The Hello Girls

by ELYSIAN Magazine

America’s first female soldiers were WWI phone operators on the front lines, but waited 60 years to gain veteran status

Grace Banker, the chief operator of mobile for American Expeditionary Forces, led 33 women telephone operators to the war front in France during WWI. In 1919, she was honored with the Distinguished Service Medal.

Grace Banker, the chief operator of mobile for American Expeditionary Forces, led 33 women telephone operators to the war front in France during WWI. In 1919, she was honored with the Distinguished Service Medal.

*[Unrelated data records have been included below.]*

/-- The word at an offset of a block of bore `b` (R46, R127, R244). -/
def borePlace (b : Nat) (blk : Block) (off : Nat) : Place :=
  if 0x8000 ≤ off then .hole b (vestBlock blk)
  else if blk = .REED && 0x1000 ≤ off && off < 0x1480 then .reedWin b off
  else match placeIn blk.regs b off with
    | .nothing => .hole b (vestBlock blk)
    | p => p

/-- The word at a device address. -/
def devPlace (a : Nat) : Place :=
  match homeOf false (fun _ => false) a with
  | .hubReg k off => match hubBlocks[k]? with
    | some blk => hubPlace blk off
    | none => .nothing
  | .boreReg b k off => match boreBlocks[k]? with
    | some blk => borePlace b blk off
    | none => .nothing
  | .pstore b _ => .program b a
  | _ => .nothing

/-- The device address that an offset of the physical function's BAR0 reaches (R513). -/
def bar0Addr (o : Nat) : Nat :=
  if o < 0x1000000 then 0x00A000000000 + o
  else if o < 0x2000000 then
    let x := o % 0x1000000
    0x009000000000 + 0x100000 * (x / 0x40000) + 0x10000 * (x % 0x40000 / 0x8000) + x % 0x8000
  else psBase (o % 0x2000000 / 0x80000) + o % 0x80000

/-- The word at an offset of a virtual function's BAR0 (R515). -/
def State.vfPlace (s : State) (v o : Nat) : Place :=
  if !s.fnExists v then .nothing
  else if o < 4 then .reg .DRN_DEVID 0 0 false
  else if 0x100 ≤ o && o < 0x110 then placeIn Block.VFR.regs v o
  else if 0x1000 ≤ o then
    match s.vfCtx v (o / 64 - 64) with
    | none => .nothing
    | some c =>
      let high := decide (o % 8 ≥ 4)
      let k := o % 64 / 8
      if k = 0 then .reg .CTX_STATE 0 c high
      else if k = 1 then .reg .CTX_LDRES 0 c high
      else if k = 2 then .reg .CTX_FAULT 0 c high
      else if k = 3 then .reg .CTX_FINFO 0 c high
      else .nothing
  else .nothing

/-- The word that a requester's address names.  A function's address below 2^26 is an offset of its BAR0, one from there up an
offset of its BAR2 (R512, R516). -/
def State.place (s : State) (who : Requester) (a : Nat) : Place :=
  match who with
  | .fn v =>
    if 0x8000000 ≤ a then .nothing
    else if 0x4000000 ≤ a then .bar2 v (a % 0x4000000)
    else if v = 0 then devPlace (bar0Addr a)
    else s.vfPlace v a
  | _ => devPlace a

/-! ### Whether an access gets through -/

/-- Whether a hub block can be reached (R595, R716); the SMBus target reaches the drone whether or not the main rails are up
(R751). -/
def State.blockOpen (s : State) (who : Requester) (blk : Block) : Bool :=
  match who with
  | .fn (_ + 1) => s.hubOpen
  | _ =>
    if who = .smbus && blk = .DRN then !s.boot.porst
    else if blk = .DRN || blk = .KEEP then s.powered
    else if blk = .LOG || blk = .DMP then s.powered && s.fget Fld.DRN_BOOT_STAGE ≠ 8
    else s.hubOpen

/-- How an access ends before its effect: it goes on, it meets nothing, or it is a dark access to a bore. -/
inductive Meet
  | go | gone | dark (b : Nat)
  deriving DecidableEq, Repr

/-- How an access to bore `b` ends (R40, R41, R572). -/
def State.meetBore (s : State) (b : Nat) (vestibule : Bool) : Meet :=
  if !s.hubOpen then .gone
  else match s.reach b vestibule with
    | .done => .go
    | .wait => .go
    | .dark => .dark b
    | .stub => .dark b

/-- How an access to a place ends. -/
def State.meet (s : State) (who : Requester) : Place → Meet
  | .reg r i _ _ =>
    let blk := r.info.blk
    if blk ∈ boreBlocks then s.meetBore i (vestBlock blk)
    else if s.blockOpen who blk then .go else .gone
  | .hole b v => s.meetBore b v
  | .reedWin b _ => s.meetBore b false
  | .program b _ => s.meetBore b false
  | .bar2 _ _ => if s.hubOpen then .go else .gone
  | .nothing => .gone

/-- Who may write a register (R289, R512, R581, R751 and the openings of the register sections). -/
def mayWrite (who : Requester) (r : Reg) : Bool :=
  match r.info.blk with
  | .DRN =>
    if r = .DRN_TRAY then who = .smbus
    else if r = .DRN_BOOTCTL || r = .DRN_DBGCMD || r = .DRN_DBGTOKEN then mayPf who
    else mayTray who
  | .BLW => mayTray who
  | .CRK => mayCrk who
  | .STG => mayHostRm who
  | .STH => mayHostRm who
  | .SYN => mayHostRm who
  | .OVB => mayHostRm who
  | .VFR => match who with
    | .fn v => v ≠ 0
    | _ => false
  | .MXA => if r = .MXA_BYPPEND || r = .MXA_BYPCMD then mayPf who else mayHostRm who
  | .REED => mayPf who
  | .BORE => mayHostRm who
  | .CHN => mayHostRm who
  | .WCH => mayHostRm who
  | .LIG => mayHostRm who
  | .QUE => mayHostRm who
  | .SYNB => mayHostRm who
  | _ => mayPf who

/-! ### Values -/

/-- The element of a register array that an access names: for OVB_HIST, of the selected entry (R436). -/
def State.elem (s : State) (r : Reg) (i j : Nat) : Nat :=
  if r = .OVB_HIST then 64 * s.fget Fld.OVB_HSEL_ENTRY i + j else j

/-- Whether any route entry of bore `b` has its ORPHAN flag set (R320). -/
def State.anyOrphan (s : State) (b : Nat) : Bool := (List.range 256).any fun k => s.flag Fld.QUE_RSTAT_ORPHAN b k

/-- The registers that show the chanter's own registers (R127). -/
def chnWindow (r : Reg) : Bool := r = .CHN_G || r = .CHN_A || r = .CHN_D || r = .CHN_P

/-- The offset of an element of such a register in the CHN block. -/
def winOff (r : Reg) (j : Nat) : Nat := r.info.off + 8 * j

/-- Whether an access to a register is dropped because it is a window of a chanter that runs (R116). -/
def State.winShut (s : State) (r : Reg) (i : Nat) : Bool := chnWindow r && s.running i

/-- A dropped access to a window of the chanter is marked (R116). -/
def State.winDrop (s : State) (i : Nat) : State := s.fput Fld.CHN_STATUS_REGWIN_DROP 1 i

/-- What a register reads as: WO bits read 0 (R10), and a few fields show what other registers hold (R127, R320, R436).  The
residency manager has its own copy of the staging registers (R272). -/
def State.regValue (s : State) (who : Requester) (r : Reg) (i j : Nat) : Word64 :=
  if r = .OVB_HIST && s.fget Fld.OVB_SENT_HLEN i (s.fget Fld.OVB_HSEL_ENTRY i) < j then 0
  else if chnWindow r then (if s.running i then 0 else BitVec.ofNat 64 ((s.winRead i (winOff r j)).getD 0))
  else if who = .resmgr && r = .LIG_STAGE then (s.bore i).lig.rmStage
  else if who = .resmgr && r = .LIG_STAGEMASK then (s.bore i).lig.rmMask
  else
    let v := s.rget r i (s.elem r i j) &&& ~~~r.info.wo
    if r = .QUE_STATUS && s.anyOrphan i then v ||| 0x10000 else v

/-- The RC fields of a register cleared by their read (R13, R15). -/
def State.clearRc (s : State) (r : Reg) (i j : Nat) : State :=
  if r.info.rc = 0 then s else s.rput r (s.rget r i j &&& ~~~r.info.rc) i j

/-! ### What a write does -/

/-- A field of a value that is being written. -/
def inField (f : Field) (v : Word64) : Nat := bits v.toNat f.lo f.w

/-- DMP_CTRL.FORCE (R698, R728). -/
def State.forceDump (s : State) : State :=
  if s.fget Fld.DMP_STATUS_STATE ≠ dsNone then s else s.packageError pkForce srcHif

/-- DMP_CTRL.CLEAR (R732). -/
def State.clearDump (s : State) : State :=
  if s.fget Fld.DMP_STATUS_STATE = dsWriting then s else s.fput Fld.DMP_STATUS_STATE dsNone

/-- A DRN_BPCMD write (R575, R581). -/
def State.writeBpcmd (s : State) (b op : Nat) : State :=
  s.bpCmd b fun s =>
    if op = 1 then s.bpWake b
    else if op = 2 then s.bpDown b psSleep
    else if op = 3 then s.bpDown b psDeep
    else if op = 4 then s.bpOff b
    else if op = 5 then s.bpOn b
    else s.bpSt b bpBadop

/-- A PRT_CMD write (R465, R473). -/
def State.writePrtCmd (s : State) (v : Word64) : State :=
  if inField Fld.PRT_CMD_OP v = 1 then
    s.rebuildCmd (inField Fld.PRT_CMD_PART v)
      (if inField Fld.PRT_CMD_SUBST v = 1 then some (inField Fld.PRT_CMD_SBORE v) else none)
  else s.prtCmd (inField Fld.PRT_CMD_OP v) (inField Fld.PRT_CMD_CTX v)

/-- A QUE_QCTL write (R323). -/
def State.writeQctl (s : State) (b : Nat) (v : Word64) : State :=
  let q := inField Fld.QUE_QCTL_Q v
  let op := inField Fld.QUE_QCTL_OP v
  if op = 1 then s.qOpen b q else if op = 2 then s.qClose b q else if op = 3 then s.qEpoch b q else s

/-- An MXA_BYPCMD write: when CTEST and COMMIT are both 1, CTEST is refused and the commit proceeds (R201, R203).  The code that
the hold-up check measures is free.
(DESIGN CHOICE, log 71.) -/
def State.writeBypcmd (s : State) (b : Nat) (v : Word64) : State :=
  if bit v.toNat 1 then
    let (adc, s) := s.free 12
    s.commit b adc.toNat
  else if bit v.toNat 0 then s.ctest b
  else s

/-- A KEEP_CMD write (R721, R733); the code that the hold-up check measures is free.
(DESIGN CHOICE, log 71.) -/
def State.writeKeepCmd (s : State) (v : Word64) : State :=
  let (adc, s) := s.free 12
  s.keepCmd (inField Fld.KEEP_CMD_OP v) (inField Fld.KEEP_CMD_ADDR v) adc.toNat

/-- A DMP_CTRL write (R698, R732): CLEAR acts before FORCE.
(DESIGN CHOICE, log 65.) -/
def State.writeDmpCtrl (s : State) (v : Word64) : State :=
  let s := if bit v.toNat 1 then s.clearDump else s
  if bit v.toNat 0 then s.forceDump else s

/-- A route word of bore `b` written, with its report (R316, R321). -/
def State.writeQueRoute (s : State) (b k : Nat) (second : Bool) (v : Word64) : State :=
  let (t, st) := s.writeRoute (.bore b k) second v
  t.cfgst b 0 k st

/-- The write of a register that has no rule of its own (R17). -/
def State.plainWrite (s : State) (r : Reg) (i j : Nat) (v : Word64) : State := s.rput r (r.merge (s.rget r i j) v) i j

/-- A write of a register of a bore. -/
def State.writeBoreReg (s : State) (who : Requester) (r : Reg) (b j : Nat) (v : Word64) : State :=
  match r with
  | .CHN_CTRL => s.chnCtrl b v
  | .CHN_PC => s.writePc b v
  | .CHN_G => s.window b (winOff r j) true (some v)
  | .CHN_A => s.window b (winOff r j) true (some v)
  | .CHN_D => s.window b (winOff r j) true (some v)
  | .CHN_P => s.window b (winOff r j) true (some v)
  | .MXA_BYPCMD => s.writeBypcmd b v
  | .WCH_CCTRL =>
    let t := s.plainWrite r b j v
    if bit v.toNat 1 then t.wchClearAll b else t
  | .LIG_CMD => s.ligWrite who b (inField Fld.LIG_CMD_OP v) (inField Fld.LIG_CMD_HANDLE v)
  | .LIG_STAGE =>
    if who = .resmgr then s.upLig b fun l => { l with rmStage := v &&& r.info.rw } else s.plainWrite r b j v
  | .LIG_STAGEMASK =>
    if who = .resmgr then s.upLig b fun l => { l with rmMask := v &&& r.info.rw } else s.plainWrite r b j v
  | .QUE_QCTL => s.writeQctl b v
  | .QUE_AUDCMD => s.auditStart b (inField Fld.QUE_AUDCMD_CH v)
  | .QUE_QCFG => (s.writeQcfg b j v).1.cfgst b 1 j (s.writeQcfg b j v).2
  | .QUE_ROUTEA => s.writeQueRoute b j false v
  | .QUE_ROUTEB => s.writeQueRoute b j true v
  | .SYN_LCVAL => s.writeCounter (some b) j v
  | .SYN_LCARM => s.writeArm b j v
  | _ => s.plainWrite r b j v

/-- A write of a register of a stage scheduler, a stash, a health set or the sync pool. -/
def State.writeTrainReg (s : State) (r : Reg) (p j : Nat) (v : Word64) : State :=
  match r with
  | .STG_CTRL => s.stgCtrl p v
  | .STG_INJECT => s.inject p v
  | .STG_DROUTEA => s.stgRoute p j false v
  | .STG_DROUTEB => s.stgRoute p j true v
  | .OVB_GCTL => s.gctl p v
  | .OVB_VROUTEA => s.ovbRoute p j false v
  | .OVB_VROUTEB => s.ovbRoute p j true v
  | .SYN_PBLK => s.writeBlock j v
  | .SYN_PVAL => s.writeCounter none j v
  | .SYN_BCFG => s.writeBarrier j v
  | .SYN_BCMD => if inField Fld.SYN_BCMD_OP v = 1 then s.abortBarrier (inField Fld.SYN_BCMD_BID v) else s
  | _ =>
    match r.info.blk with
      | .STG => s.stgWrite p r j v
      | .STH => s.stgWrite p r j v
      | .OVB => if r.writable = 0 && r.info.w1c = 0 then s.plainWrite r p j v else s.ovbWrite p r (s.elem r p j) v
      | _ => s.plainWrite r p j v

/-- A write of a register of the embouchure or the bell. -/
def State.writeMediaReg (s : State) (r : Reg) (i j : Nat) (v : Word64) : State :=
  match r with
  | .EMB_STBASE => s.writeStbase v
  | .EMB_SCMD => s.scmd (inField Fld.EMB_SCMD_OP v) (inField Fld.EMB_SCMD_STREAM v)
  | .EMB_PCFG => s.writePcfg j v
  | .EMB_PCTL => s.writePctl j v.toNat
  | .EMB_FROUTE => s.writeFroute (.emb j) v
  | .BEL_PCTL => s.writeBelPctl i v.toNat
  | .BEL_PCFG => s.writeBelPcfg i v
  | .BEL_MLOAD => s.loadMatrix i (inField Fld.BEL_MLOAD_V v) (inField Fld.BEL_MLOAD_PRESET v)
  | .BEL_FROUTE => s.writeFroute (.bell i) v
  | .BEL_DPCTL => if bit v.toNat 0 then s.train i else s
  | .BEL_AUXCMD => s.auxCmd i v.toNat
  | _ => s.plainWrite r i j v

On November 11, 1918, the Armistice Treaty officially shut down hostilities between the Allies and Germany, ending what was the deadliest war the world had seen at that time.  In addition to the four million American men who returned home from the battlefields of Europe were 450 American women who served as telephone operators, comprising the Signal Corps Female Telephone Operators Unit. The women became known as The Hello Girls because of their propensity to greet callers and were sent at the request of General John Pershing to help improve tactical communications on the Western front.  Each of the women was bilingual in English and French and had completed Signal Corps training at Camp Franklin in Maryland.  But despite their personal sacrifices and contribution to the war effort, the Hello Girls were not given honorable discharges and veteran status at the end of World War I.  They were categorized as civilians because the military’s regulations at the time specified the male gender only.

In 1978, sixty years after the end of WWI, the female Signal Corps operators were given official veteran status. In addition to receiving access to VA medical services and other benefits, the women became known as the first company of female soldiers in America’s history.

Sure, there had been women who dressed as men in order to facilitate their placement on the battlefield during the Revolutionary War and the Civil War, but never before had there been an entire company of American women, officially sanctioned and trained by the United States government until the Hello Girls.

The female Signal Corps operators were a mere footnote in American history until Elizabeth Cobbs’ 2017 book “The Hello Girls: America’s First Women Soldiers” offered the public a vivid account of the courageous young women who left home and traversed an ocean to contribute to the war effort.

A bill to award a posthumous Congressional Gold Medal to the Signal Corps Female Telephone Operators Unit is currently awaiting a vote in the Senate.